[Stored records]
------------------------------------------------------------------------
theorem witness_MultipleStores : MSetForm (.msetl 0#5 0#5 1#7 0#2 1#2) ⟨true, 0#5, 1#7, .d0, .a1, 0#5⟩ ∧
    State.reset.mem.wf = true ∧ State.reset.mid = [] ∧
    aligned ((⟨true, 0#5, 1#7, .d0, .a1, 0#5⟩ : MultiOp).addr State.reset) .l = true ∧
    (∀ k < 2, State.reset.target 1 ((⟨true, 0#5, 1#7, .d0, .a1, 0#5⟩ : MultiOp).addrOf State.reset k) ≠ none) ∧
    (⟨true, 0#5, 1#7, .d0, .a1, 0#5⟩ : MultiOp).list.length = 2 ∧
    (∀ k < 2, ∀ pa, State.reset.target 1 ((⟨true, 0#5, 1#7, .d0, .a1, 0#5⟩ : MultiOp).addrOf State.reset k) =
      some (.ram pa) → ∀ j < 8, 4096 ≠ (pa + BitVec.ofNat 32 j).toNat) := by
  refine ⟨.msetl, rfl, rfl, by decide, by decide, by decide, ?_⟩
  intro k hk pa h j hj
  have : pa = BitVec.ofNat 32 (8 * k) := by
    have hk2 : k = 0 ∨ k = 1 := by omega
    rcases hk2 with rfl | rfl <;> exact (Target.ram.inj (Option.some.inj h)).symm
  subst this
  rw [BitVec.toNat_add, BitVec.toNat_ofNat, BitVec.toNat_ofNat]
  omega

/-- Room for just as many entries, and for one too few. -/
theorem witness_MultipleIssues : MMovRaForm (.mmovdRa 16#5 0#5 1#7 0#2) ⟨false, 16#5, 1#7, .d0, .a1, 0#5⟩ ∧
    isReadPort 16#5 = true ∧ portReturns State.reset.cfg 16#5 = true ∧
    aligned ((⟨false, 16#5, 1#7, .d0, .a1, 0#5⟩ : MultiOp).addr State.reset) .d = true ∧
    (queue (List.replicate 6 1)).th.rdq.length + (⟨false, 16#5, 1#7, .d0, .a1, 0#5⟩ : MultiOp).list.length ≤
      Params.rdFifoDepth State.reset.cfg ∧
    Params.rdFifoDepth State.reset.cfg <
      (queue (List.replicate 7 1)).th.rdq.length + (⟨false, 16#5, 1#7, .d0, .a1, 0#5⟩ : MultiOp).list.length ∧
    ∀ k < 2, State.reset.target 3 ((⟨false, 16#5, 1#7, .d0, .a1, 0#5⟩ : MultiOp).addrOf State.reset k) ≠ none :=
  ⟨.mmovdRa, by decide, by decide, by decide, by decide, by decide, by decide⟩

theorem witness_MultipleDrains : MMovRdForm (.mmovlRd 0#5 1#7 1#2) ⟨true, 0#5, 1#7, .d0, .d0, 0#5⟩ ∧
    (queue [1, 2]).th.todo = [] ∧ fullQueue.th.todo = [] ∧ (queue [1]).th.todo = [] ∧
    (⟨true, 0#5, 1#7, .d0, .d0, 0#5⟩ : MultiOp).list.length ≤ (queue [1, 2]).th.rdq.length ∧
    (regList 0#5 127#7).length ≤ fullQueue.th.rdq.length ∧ (queue [1]).th.rdq.length < (regList 0#5 1#7).length :=
  ⟨.mmovlRd, rfl, rfl, rfl, by decide, by decide, by decide⟩

theorem witness_LinkedLoads : LnkGetForm State.reset (.lnkgetd 1#5 0#5 0#2 1#2) .d (readReg State.reset .a1 0#5 2) .d0 1#5 ∧
    Accessible State.reset 0 (readReg State.reset .a1 0#5 2) .d ∧
    Accessible State.reset 0 (readReg State.reset .a1 0#5 2) .l :=
  ⟨.lnkgetd, ⟨⟨rfl, rfl⟩, by decide, .inl (by decide)⟩, ⟨rfl, rfl⟩, by decide, .inl (by decide)⟩

theorem witness_LinkedStores : LnkSetForm (.lnksetd 1#5 0#5 1#4 0#2 0#4) ⟨.d, .a1, 0#5, 1#4, 1#5, 0#4⟩ ∧
    ReadWaits State.reset 7#4 0#5 ∧ ReadUnderflows State.reset 6#4 16#5 ∧ CanRead State.reset 1#4 1#5 ∧
    cond State.reset.th.flags 15#4 = false ∧ cond State.reset.th.flags 0#4 = true ∧ State.reset.mem.wf = true ∧
    Quiet State.reset ∧ 1#4 = BUnit.d0.code :=
  ⟨.lnksetd, status_waits.1, empty_underflows.1, can_read (by decide) (by decide), rfl, rfl, rfl, ⟨rfl, rfl⟩, rfl⟩

theorem witness_CoprocessorReads :
    (CprUnitForm (.cprbUnit 1#5 2#3 6#4 0#4) .b 2#3 6#4 1#5 0#4 ∧ Size.b ≠ .d ∧ (SpecialUnit 6#4 ∨ 6#4 = 6#4)) ∧
    (CprUnitForm (.cprbUnit 1#5 2#3 9#4 0#4) .b 2#3 9#4 1#5 0#4 ∧ ¬ (Size.b ≠ .d ∧ (SpecialUnit 9#4 ∨ 9#4 = 6#4))) ∧
    (CprUnitForm (.cprdUnit 1#5 2#3 6#4 0#4) .d 2#3 6#4 1#5 0#4 ∧ ¬ (Size.d ≠ .d ∧ (SpecialUnit 6#4 ∨ 6#4 = 6#4))) ∧
    cond State.reset.th.flags 15#4 = false ∧ cond State.reset.th.flags 0#4 = true ∧ CanWrite State.reset 4#4 1#5 0#32 :=
  ⟨⟨.cprbUnit, by decide, .inr rfl⟩, ⟨.cprbUnit, by simp [SpecialUnit]⟩, ⟨.cprdUnit, by simp⟩, rfl, rfl,
    not_port (by decide)⟩

theorem witness_CoprocessorReadRepeat :
    (∃ e, CprRepForm State.reset (.cprdr0 true true 0#5 1#5 2#3) .d 2#3 e ∧ State.reset.mem.wf = true ∧
      Accessible State.reset 1 (e.addr State.reset) .d) ∧
    ∃ e, CprRepForm unmapped (.cprdr0 true true 0#5 1#5 2#3) .d 2#3 e ∧ Faults unmapped 1 (e.addr unmapped) .d :=
  ⟨⟨_, .cprdr0, rfl, ⟨rfl, rfl⟩, by decide, .inl (by decide)⟩, _, .cprdr0, ⟨rfl, rfl⟩, by decide, by decide, rfl⟩

/-- Entries in the pipeline of a core that maps nothing. -/
def unmappedQueue : State := { unmapped with th := { unmapped.th with rdq := [1] } }

theorem witness_CoprocessorWriteFromMemory :
    (∃ e, CpwlMemForm (queue [1]) (.cpwlMemI8 0#2 1#3 0#5 1#8 true true false) 1#3 true e ∧
      Popped (queue [1]) (queue []) 1#64 ∧ (queue [1]).th.rdq.length ≤ Params.rdFifoDepth (queue [1]).cfg ∧
      Accessible (queue [1]) 3 (e.addr (queue [1])) .l) ∧
    State.reset.th.rdq = [] ∧
    (∃ e s1, CpwlMemForm unmappedQueue (.cpwlMemR 0#2 1#3 0#5 1#5 false false false) 1#3 false e ∧
      Popped unmappedQueue s1 1#64 ∧ Faults unmappedQueue 3 (e.addr unmappedQueue) .l) :=
  ⟨⟨_, .cpwlMemI8, popped_queue _ _, by decide, ⟨rfl, rfl⟩, by decide, .inl (by decide)⟩, rfl,
    _, unmapped, .cpwlMemR, ⟨rfl, rfl⟩, ⟨rfl, rfl⟩, by decide, by decide, rfl⟩

/-- The source of a transfer lies where nothing is mapped, its destination in RAM; the pipeline holds an entry. -/
def halfMapped : State :=
  let s := writeReg (queue [1]) .d0 2#5 4096#32
  { s with xlat := [⟨0, 4096, 2 ^ 32, none, 0#32, 0#32⟩] }

theorem witness_Transfers :
    (∃ d e, XfrForm (queue [1]) (.xfrd01 true true false 0#5 1#5 2#5 3#5) .d d e ∧ Popped (queue [1]) (queue []) 1#64 ∧
      (queue [1]).th.rdq.length ≤ Params.rdFifoDepth (queue [1]).cfg ∧ (queue [1]).mem.wf = true ∧
      Accessible (queue [1]) 1 (d.addr (queue [1])) .d ∧ Accessible (queue [1]) 3 (e.addr (queue [1])) .d) ∧
    State.reset.th.rdq = [] ∧
    (∃ d e s1, XfrForm unmappedQueue (.xfrd01 true true false 0#5 1#5 2#5 3#5) .d d e ∧ Popped unmappedQueue s1 1#64 ∧
      Faults unmappedQueue 1 (d.addr unmappedQueue) .d) ∧
    (∃ d e, XfrForm halfMapped (.xfrd01 true true false 0#5 1#5 2#5 3#5) .d d e ∧
      Accessible halfMapped 1 (d.addr halfMapped) .d ∧ Faults halfMapped 3 (e.addr halfMapped) .d) :=
  ⟨⟨_, _, .xfrd01, popped_queue _ _, by decide, rfl, ⟨⟨rfl, rfl⟩, by decide, .inl (by decide)⟩, ⟨rfl, rfl⟩, by decide, .inl (by decide)⟩,
    rfl, ⟨_, _, unmapped, .xfrd01, ⟨rfl, rfl⟩, ⟨rfl, rfl⟩, by decide, by decide, rfl⟩,
    _, _, .xfrd01, ⟨⟨rfl, rfl⟩, by decide, .inl (by decide)⟩, ⟨rfl, rfl⟩, by decide, by decide, rfl⟩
------------------------------------------------------------------------
▶ **Description of the task**
Return each line from the entries above that includes "XfrForm".

▶ **Exercise result**
    (∃ d e, XfrForm (queue [1]) (.xfrd01 true true false 0#5 1#5 2#5 3#5) .d d e ∧ Popped (queue [1]) (queue []) 1#64 ∧
    (∃ d e s1, XfrForm unmappedQueue (.xfrd01 true true false 0#5 1#5 2#5 3#5) .d d e ∧ Popped unmappedQueue s1 1#64 ∧
    (∃ d e, XfrForm halfMapped (.xfrd01 true true false 0#5 1#5 2#5 3#5) .d d e ∧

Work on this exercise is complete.